Vue traditionnelle d'un scan CT (à gauche) et d'un modèle de cavités cardiaques imprimé en 3D pour la planification d'une opération cardiaque pédiatrique (à droite).
M. De Rossi considère que le large choix de matériaux est l'un des principaux avantages de l'impression 3D SLA.
« Puisque vous pouvez imprimer presque toutes les formes, tout ce dont vous avez besoin, c'est de matériaux différents. C'est un gros avantage d'avoir une machine capable d'utiliser autant de matériaux différents. Surtout si vous ne savez pas sur quoi vous devrez travailler le lendemain matin. Ce sera peut-être un artiste qui voudra mouler une pièce, ou un ingénieur qui aura besoin d'une coque solide et résistante. Si vous disposez d'une machine capable d'utiliser d'autres matériaux, même ceux que vous n'utilisez pas pour le moment, c'est une garantie de la pérennité de votre investissement », a déclaré M. De Rossi.
C'est un gros avantage d'avoir une machine capable d'utiliser autant de matériaux différents.
Marco De Rossi
Intégrer la fabrication numérique dans le programme d'études
Après avoir obtenu son doctorat, M. De Rossi espère devenir professeur à l'université, créer son propre groupe de recherche et faire en sorte que de nouveaux doctorants poursuivent le travail qu'il a mené en laboratoire.
« Il vous faut quelqu'un de passionné qui veut vraiment apprendre. Je pense que ce rôle est fondamental dans un laboratoire d'impression 3D. Vous devez impérativement trouver quelqu'un qui s'impliquera pendant quelques années et qui transmettra ensuite son savoir à la génération suivante », a déclaré M. De Rossi.
« L'une des choses que j'aime à l'université, c'est que l'objectif n'est pas de former les étudiants à être les meilleurs dans une chose très spécifique, mais à être suffisamment bons dans de nombreux domaines pour pouvoir appréhender tous les projets qui se présentent à eux. Vous devez donner aux étudiants suffisamment d'outils pour les aider à devenir les meilleurs dans ce qu'ils font », a déclaré M. De Rossi.

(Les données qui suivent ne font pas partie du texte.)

-- ==== Sys2Proof/Laws/State.lean ====
section
/-!
SUPPORT. What reading a map gives after a write to it, and what each update of the state leaves unchanged: one lemma for each field.
-/

namespace Sys2Proof.Machine

theorem mget_mput_ne {α : Type} {k n : Nat} (h : n ≠ k) (m : Map α) (v d : α) : mget (mput m k v) n d = mget m n d := by
  induction m with
  | nil => simp [mput, mget, Ne.symm h]
  | cons e r ih =>
    obtain ⟨j, u⟩ := e
    simp only [mput]
    split
    · next hj => subst hj; simp [mget, Ne.symm h]
    · split
      · simp [mget, Ne.symm h]
      · simp only [mget, ih]

@[simp] theorem mget_mput {α : Type} (m : Map α) (k n : Nat) (v d : α) :
    mget (mput m k v) n d = if n = k then v else mget m n d := by
  by_cases h : n = k
  · subst h; rw [if_pos rfl]; exact mget_mput_same m n v d
  · rw [if_neg h]; exact mget_mput_ne h m v d

theorem mget_mdel {α : Type} (m : Map α) (k n : Nat) (d : α) : mget (mdel m k) n d = if n = k then d else mget m n d := by
  induction m with
  | nil => simp [mdel, mget]
  | cons e r ih =>
    obtain ⟨j, u⟩ := e
    simp only [mdel, List.filter_cons] at ih ⊢
    by_cases h : j = k
    · subst h
      simp only [bne_self_eq_false, Bool.false_eq_true, if_false, ih, mget]
      split
      · rfl
      · next hn => rw [if_neg (Ne.symm hn)]
    · have : (j != k) = true := by simpa using h
      simp only [this, if_true, mget, ih]
      by_cases hj : j = n
      · subst hj; simp [h]
      · simp [hj]

@[simp] theorem mget_mset {α : Type} [DecidableEq α] (m : Map α) (k n : Nat) (v d : α) :
    mget (mset m k v d) n d = if n = k then v else mget m n d := by
  unfold mset
  split
  · next h => subst h; exact mget_mdel m k n v
  · exact mget_mput m k n v d

@[simp] theorem modCtx_agenda (s : State) (c : Nat) (f : Ctx → Ctx) : (modCtx s c f).agenda = s.agenda := rfl
@[simp] theorem modCtx_inbox (s : State) (c : Nat) (f : Ctx → Ctx) : (modCtx s c f).inbox = s.inbox := rfl
@[simp] theorem modCtx_cur (s : State) (c : Nat) (f : Ctx → Ctx) : (modCtx s c f).cur = s.cur := rfl
@[simp] theorem modCtx_fresh (s : State) (c : Nat) (f : Ctx → Ctx) : (modCtx s c f).fresh = s.fresh := rfl
@[simp] theorem modCtx_mcycle (s : State) (c : Nat) (f : Ctx → Ctx) : (modCtx s c f).mcycle = s.mcycle := rfl
@[simp] theorem modCtx_yards (s : State) (c : Nat) (f : Ctx → Ctx) : (modCtx s c f).yards = s.yards := rfl
@[simp] theorem modCtx_stables (s : State) (c : Nat) (f : Ctx → Ctx) : (modCtx s c f).stables = s.stables := rfl
@[simp] theorem modCtx_stalls (s : State) (c : Nat) (f : Ctx → Ctx) : (modCtx s c f).stalls = s.stalls := rfl
@[simp] theorem modCtx_round (s : State) (c : Nat) (f : Ctx → Ctx) : (modCtx s c f).round = s.round := rfl
@[simp] theorem modCtx_istore (s : State) (c : Nat) (f : Ctx → Ctx) : (modCtx s c f).istore = s.istore := rfl
@[simp] theorem modCtx_sstore (s : State) (c : Nat) (f : Ctx → Ctx) : (modCtx s c f).sstore = s.sstore := rfl
@[simp] theorem modCtx_dev (s : State) (c : Nat) (f : Ctx → Ctx) : (modCtx s c f).dev = s.dev := rfl
@[simp] theorem modCtx_hostMem (s : State) (c : Nat) (f : Ctx → Ctx) : (modCtx s c f).hostMem = s.hostMem := rfl
@[simp] theorem modCtx_launches (s : State) (c : Nat) (f : Ctx → Ctx) : (modCtx s c f).launches = s.launches := rfl
@[simp] theorem modCtx_expected (s : State) (c : Nat) (f : Ctx → Ctx) : (modCtx s c f).expected = s.expected := rfl
@[simp] theorem modCtx_lastCmd (s : State) (c : Nat) (f : Ctx → Ctx) : (modCtx s c f).lastCmd = s.lastCmd := rfl
@[simp] theorem modCtx_tokens (s : State) (c : Nat) (f : Ctx → Ctx) : (modCtx s c f).tokens = s.tokens := rfl
@[simp] theorem modCtx_residents (s : State) (c : Nat) (f : Ctx → Ctx) : (modCtx s c f).residents = s.residents := rfl
@[simp] theorem modCtx_pinned (s : State) (c : Nat) (f : Ctx → Ctx) : (modCtx s c f).pinned = s.pinned := rfl
@[simp] theorem modCtx_iocsr (s : State) (c : Nat) (f : Ctx → Ctx) : (modCtx s c f).iocsr = s.iocsr := rfl
@[simp] theorem modCtx_ioWrites (s : State) (c : Nat) (f : Ctx → Ctx) : (modCtx s c f).ioWrites = s.ioWrites := rfl
@[simp] theorem modCtx_fbuf (s : State) (c : Nat) (f : Ctx → Ctx) : (modCtx s c f).fbuf = s.fbuf := rfl
@[simp] theorem modCtx_heldFaults (s : State) (c : Nat) (f : Ctx → Ctx) : (modCtx s c f).heldFaults = s.heldFaults := rfl
@[simp] theorem modCtx_fbOverflow (s : State) (c : Nat) (f : Ctx → Ctx) : (modCtx s c f).fbOverflow = s.fbOverflow := rfl
@[simp] theorem modCtx_heldTotal (s : State) (c : Nat) (f : Ctx → Ctx) : (modCtx s c f).heldTotal = s.heldTotal := rfl
@[simp] theorem modCtx_out (s : State) (c : Nat) (f : Ctx → Ctx) : (modCtx s c f).out = s.out := rfl
@[simp] theorem modCtx_cxl (s : State) (c : Nat) (f : Ctx → Ctx) : (modCtx s c f).cxl = s.cxl := rfl
@[simp] theorem modCtx_strikes (s : State) (c : Nat) (f : Ctx → Ctx) : (modCtx s c f).strikes = s.strikes := rfl
@[simp] theorem modCtx_marks (s : State) (c : Nat) (f : Ctx → Ctx) : (modCtx s c f).marks = s.marks := rfl
@[simp] theorem modCtx_rqJob (s : State) (c : Nat) (f : Ctx → Ctx) : (modCtx s c f).rqJob = s.rqJob := rfl
@[simp] theorem modCtx_rqDone (s : State) (c : Nat) (f : Ctx → Ctx) : (modCtx s c f).rqDone = s.rqDone := rfl
@[simp] theorem modCtx_rqResult (s : State) (c : Nat) (f : Ctx → Ctx) : (modCtx s c f).rqResult = s.rqResult := rfl
@[simp] theorem modCtx_hangSlot (s : State) (c : Nat) (f : Ctx → Ctx) : (modCtx s c f).hangSlot = s.hangSlot := rfl
@[simp] theorem modCtx_tcache (s : State) (c : Nat) (f : Ctx → Ctx) : (modCtx s c f).tcache = s.tcache := rfl
@[simp] theorem modCtx_rel (s : State) (c : Nat) (f : Ctx → Ctx) : (modCtx s c f).rel = s.rel := rfl
@[simp] theorem modCtx_sec (s : State) (c : Nat) (f : Ctx → Ctx) : (modCtx s c f).sec = s.sec := rfl
@[simp] theorem modCtx_control (s : State) (c : Nat) (f : Ctx → Ctx) : (modCtx s c f).control = s.control := rfl

@[simp] theorem modMe_agenda (s : State) (f : Ctx → Ctx) : (modMe s f).agenda = s.agenda := rfl
@[simp] theorem modMe_inbox (s : State) (f : Ctx → Ctx) : (modMe s f).inbox = s.inbox := rfl
@[simp] theorem modMe_cur (s : State) (f : Ctx → Ctx) : (modMe s f).cur = s.cur := rfl
@[simp] theorem modMe_fresh (s : State) (f : Ctx → Ctx) : (modMe s f).fresh = s.fresh := rfl
@[simp] theorem modMe_mcycle (s : State) (f : Ctx → Ctx) : (modMe s f).mcycle = s.mcycle := rfl
@[simp] theorem modMe_yards (s : State) (f : Ctx → Ctx) : (modMe s f).yards = s.yards := rfl
@[simp] theorem modMe_stables (s : State) (f : Ctx → Ctx) : (modMe s f).stables = s.stables := rfl
@[simp] theorem modMe_stalls (s : State) (f : Ctx → Ctx) : (modMe s f).stalls = s.stalls := rfl
@[simp] theorem modMe_round (s : State) (f : Ctx → Ctx) : (modMe s f).round = s.round := rfl
@[simp] theorem modMe_istore (s : State) (f : Ctx → Ctx) : (modMe s f).istore = s.istore := rfl
@[simp] theorem modMe_sstore (s : State) (f : Ctx → Ctx) : (modMe s f).sstore = s.sstore := rfl
@[simp] theorem modMe_dev (s : State) (f : Ctx → Ctx) : (modMe s f).dev = s.dev := rfl
@[simp] theorem modMe_hostMem (s : State) (f : Ctx → Ctx) : (modMe s f).hostMem = s.hostMem := rfl
@[simp] theorem modMe_launches (s : State) (f : Ctx → Ctx) : (modMe s f).launches = s.launches := rfl
@[simp] theorem modMe_expected (s : State) (f : Ctx → Ctx) : (modMe s f).expected = s.expected := rfl
@[simp] theorem modMe_lastCmd (s : State) (f : Ctx → Ctx) : (modMe s f).lastCmd = s.lastCmd := rfl
@[simp] theorem modMe_tokens (s : State) (f : Ctx → Ctx) : (modMe s f).tokens = s.tokens := rfl
@[simp] theorem modMe_residents (s : State) (f : Ctx → Ctx) : (modMe s f).residents = s.residents := rfl
@[simp] theorem modMe_pinned (s : State) (f : Ctx → Ctx) : (modMe s f).pinned = s.pinned := rfl
@[simp] theorem modMe_iocsr (s : State) (f : Ctx → Ctx) : (modMe s f).iocsr = s.iocsr := rfl
@[simp] theorem modMe_ioWrites (s : State) (f : Ctx → Ctx) : (modMe s f).ioWrites = s.ioWrites := rfl
@[simp] theorem modMe_fbuf (s : State) (f : Ctx → Ctx) : (modMe s f).fbuf = s.fbuf := rfl
@[simp] theorem modMe_heldFaults (s : State) (f : Ctx → Ctx) : (modMe s f).heldFaults = s.heldFaults := rfl
@[simp] theorem modMe_fbOverflow (s : State) (f : Ctx → Ctx) : (modMe s f).fbOverflow = s.fbOverflow := rfl
@[simp] theorem modMe_heldTotal (s : State) (f : Ctx → Ctx) : (modMe s f).heldTotal = s.heldTotal := rfl
@[simp] theorem modMe_out (s : State) (f : Ctx → Ctx) : (modMe s f).out = s.out := rfl
@[simp] theorem modMe_cxl (s : State) (f : Ctx → Ctx) : (modMe s f).cxl = s.cxl := rfl
@[simp] theorem modMe_strikes (s : State) (f : Ctx → Ctx) : (modMe s f).strikes = s.strikes := rfl
@[simp] theorem modMe_marks (s : State) (f : Ctx → Ctx) : (modMe s f).marks = s.marks := rfl
@[simp] theorem modMe_rqJob (s : State) (f : Ctx → Ctx) : (modMe s f).rqJob = s.rqJob := rfl
@[simp] theorem modMe_rqDone (s : State) (f : Ctx → Ctx) : (modMe s f).rqDone = s.rqDone := rfl
@[simp] theorem modMe_rqResult (s : State) (f : Ctx → Ctx) : (modMe s f).rqResult = s.rqResult := rfl
@[simp] theorem modMe_hangSlot (s : State) (f : Ctx → Ctx) : (modMe s f).hangSlot = s.hangSlot := rfl
@[simp] theorem modMe_tcache (s : State) (f : Ctx → Ctx) : (modMe s f).tcache = s.tcache := rfl
@[simp] theorem modMe_rel (s : State) (f : Ctx → Ctx) : (modMe s f).rel = s.rel := rfl
@[simp] theorem modMe_sec (s : State) (f : Ctx → Ctx) : (modMe s f).sec = s.sec := rfl
@[simp] theorem modMe_control (s : State) (f : Ctx → Ctx) : (modMe s f).control = s.control := rfl

@[simp] theorem modStable_agenda (s : State) (n : Nat) (f : Stable → Stable) : (modStable s n f).agenda = s.agenda := rfl
@[simp] theorem modStable_inbox (s : State) (n : Nat) (f : Stable → Stable) : (modStable s n f).inbox = s.inbox := rfl
@[simp] theorem modStable_cur (s : State) (n : Nat) (f : Stable → Stable) : (modStable s n f).cur = s.cur := rfl
@[simp] theorem modStable_fresh (s : State) (n : Nat) (f : Stable → Stable) : (modStable s n f).fresh = s.fresh := rfl
@[simp] theorem modStable_mcycle (s : State) (n : Nat) (f : Stable → Stable) : (modStable s n f).mcycle = s.mcycle := rfl
@[simp] theorem modStable_yards (s : State) (n : Nat) (f : Stable → Stable) : (modStable s n f).yards = s.yards := rfl
@[simp] theorem modStable_stalls (s : State) (n : Nat) (f : Stable → Stable) : (modStable s n f).stalls = s.stalls := rfl
@[simp] theorem modStable_ctxs (s : State) (n : Nat) (f : Stable → Stable) : (modStable s n f).ctxs = s.ctxs := rfl
@[simp] theorem modStable_round (s : State) (n : Nat) (f : Stable → Stable) : (modStable s n f).round = s.round := rfl
@[simp] theorem modStable_istore (s : State) (n : Nat) (f : Stable → Stable) : (modStable s n f).istore = s.istore := rfl
@[simp] theorem modStable_sstore (s : State) (n : Nat) (f : Stable → Stable) : (modStable s n f).sstore = s.sstore := rfl
@[simp] theorem modStable_dev (s : State) (n : Nat) (f : Stable → Stable) : (modStable s n f).dev = s.dev := rfl
@[simp] theorem modStable_hostMem (s : State) (n : Nat) (f : Stable → Stable) : (modStable s n f).hostMem = s.hostMem := rfl
@[simp] theorem modStable_launches (s : State) (n : Nat) (f : Stable → Stable) : (modStable s n f).launches = s.launches := rfl
@[simp] theorem modStable_expected (s : State) (n : Nat) (f : Stable → Stable) : (modStable s n f).expected = s.expected := rfl
@[simp] theorem modStable_lastCmd (s : State) (n : Nat) (f : Stable → Stable) : (modStable s n f).lastCmd = s.lastCmd := rfl
@[simp] theorem modStable_tokens (s : State) (n : Nat) (f : Stable → Stable) : (modStable s n f).tokens = s.tokens := rfl
@[simp] theorem modStable_residents (s : State) (n : Nat) (f : Stable → Stable) : (modStable s n f).residents = s.residents := rfl
@[simp] theorem modStable_pinned (s : State) (n : Nat) (f : Stable → Stable) : (modStable s n f).pinned = s.pinned := rfl
@[simp] theorem modStable_iocsr (s : State) (n : Nat) (f : Stable → Stable) : (modStable s n f).iocsr = s.iocsr := rfl
@[simp] theorem modStable_ioWrites (s : State) (n : Nat) (f : Stable → Stable) : (modStable s n f).ioWrites = s.ioWrites := rfl
@[simp] theorem modStable_fbuf (s : State) (n : Nat) (f : Stable → Stable) : (modStable s n f).fbuf = s.fbuf := rfl
@[simp] theorem modStable_heldFaults (s : State) (n : Nat) (f : Stable → Stable) : (modStable s n f).heldFaults = s.heldFaults := rfl
@[simp] theorem modStable_fbOverflow (s : State) (n : Nat) (f : Stable → Stable) : (modStable s n f).fbOverflow = s.fbOverflow := rfl
@[simp] theorem modStable_heldTotal (s : State) (n : Nat) (f : Stable → Stable) : (modStable s n f).heldTotal = s.heldTotal := rfl
@[simp] theorem modStable_out (s : State) (n : Nat) (f : Stable → Stable) : (modStable s n f).out = s.out := rfl
@[simp] theorem modStable_cxl (s : State) (n : Nat) (f : Stable → Stable) : (modStable s n f).cxl = s.cxl := rfl
@[simp] theorem modStable_strikes (s : State) (n : Nat) (f : Stable → Stable) : (modStable s n f).strikes = s.strikes := rfl
@[simp] theorem modStable_marks (s : State) (n : Nat) (f : Stable → Stable) : (modStable s n f).marks = s.marks := rfl
@[simp] theorem modStable_rqJob (s : State) (n : Nat) (f : Stable → Stable) : (modStable s n f).rqJob = s.rqJob := rfl
@[simp] theorem modStable_rqDone (s : State) (n : Nat) (f : Stable → Stable) : (modStable s n f).rqDone = s.rqDone := rfl
@[simp] theorem modStable_rqResult (s : State) (n : Nat) (f : Stable → Stable) : (modStable s n f).rqResult = s.rqResult := rfl
@[simp] theorem modStable_hangSlot (s : State) (n : Nat) (f : Stable → Stable) : (modStable s n f).hangSlot = s.hangSlot := rfl
@[simp] theorem modStable_tcache (s : State) (n : Nat) (f : Stable → Stable) : (modStable s n f).tcache = s.tcache := rfl
@[simp] theorem modStable_rel (s : State) (n : Nat) (f : Stable → Stable) : (modStable s n f).rel = s.rel := rfl
@[simp] theorem modStable_sec (s : State) (n : Nat) (f : Stable → Stable) : (modStable s n f).sec = s.sec := rfl
@[simp] theorem modStable_control (s : State) (n : Nat) (f : Stable → Stable) : (modStable s n f).control = s.control := rfl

« Vous devez avoir une méthode pour enseigner les compétences nécessaires à la fabrication numérique. Aujourd'hui, certaines universités disposent d'un laboratoire 3D ou proposent un cours. Mais je pense que cela ne fait pas encore partie intégrante [du programme d'études]. Il faut que tous les aspects d'une profession tournent autour de la fabrication numérique. C'est l'avenir. C'est le présent. Et si vous n'enseignez pas cela, alors vous êtes déjà presque obsolète », a déclaré M. De Rossi.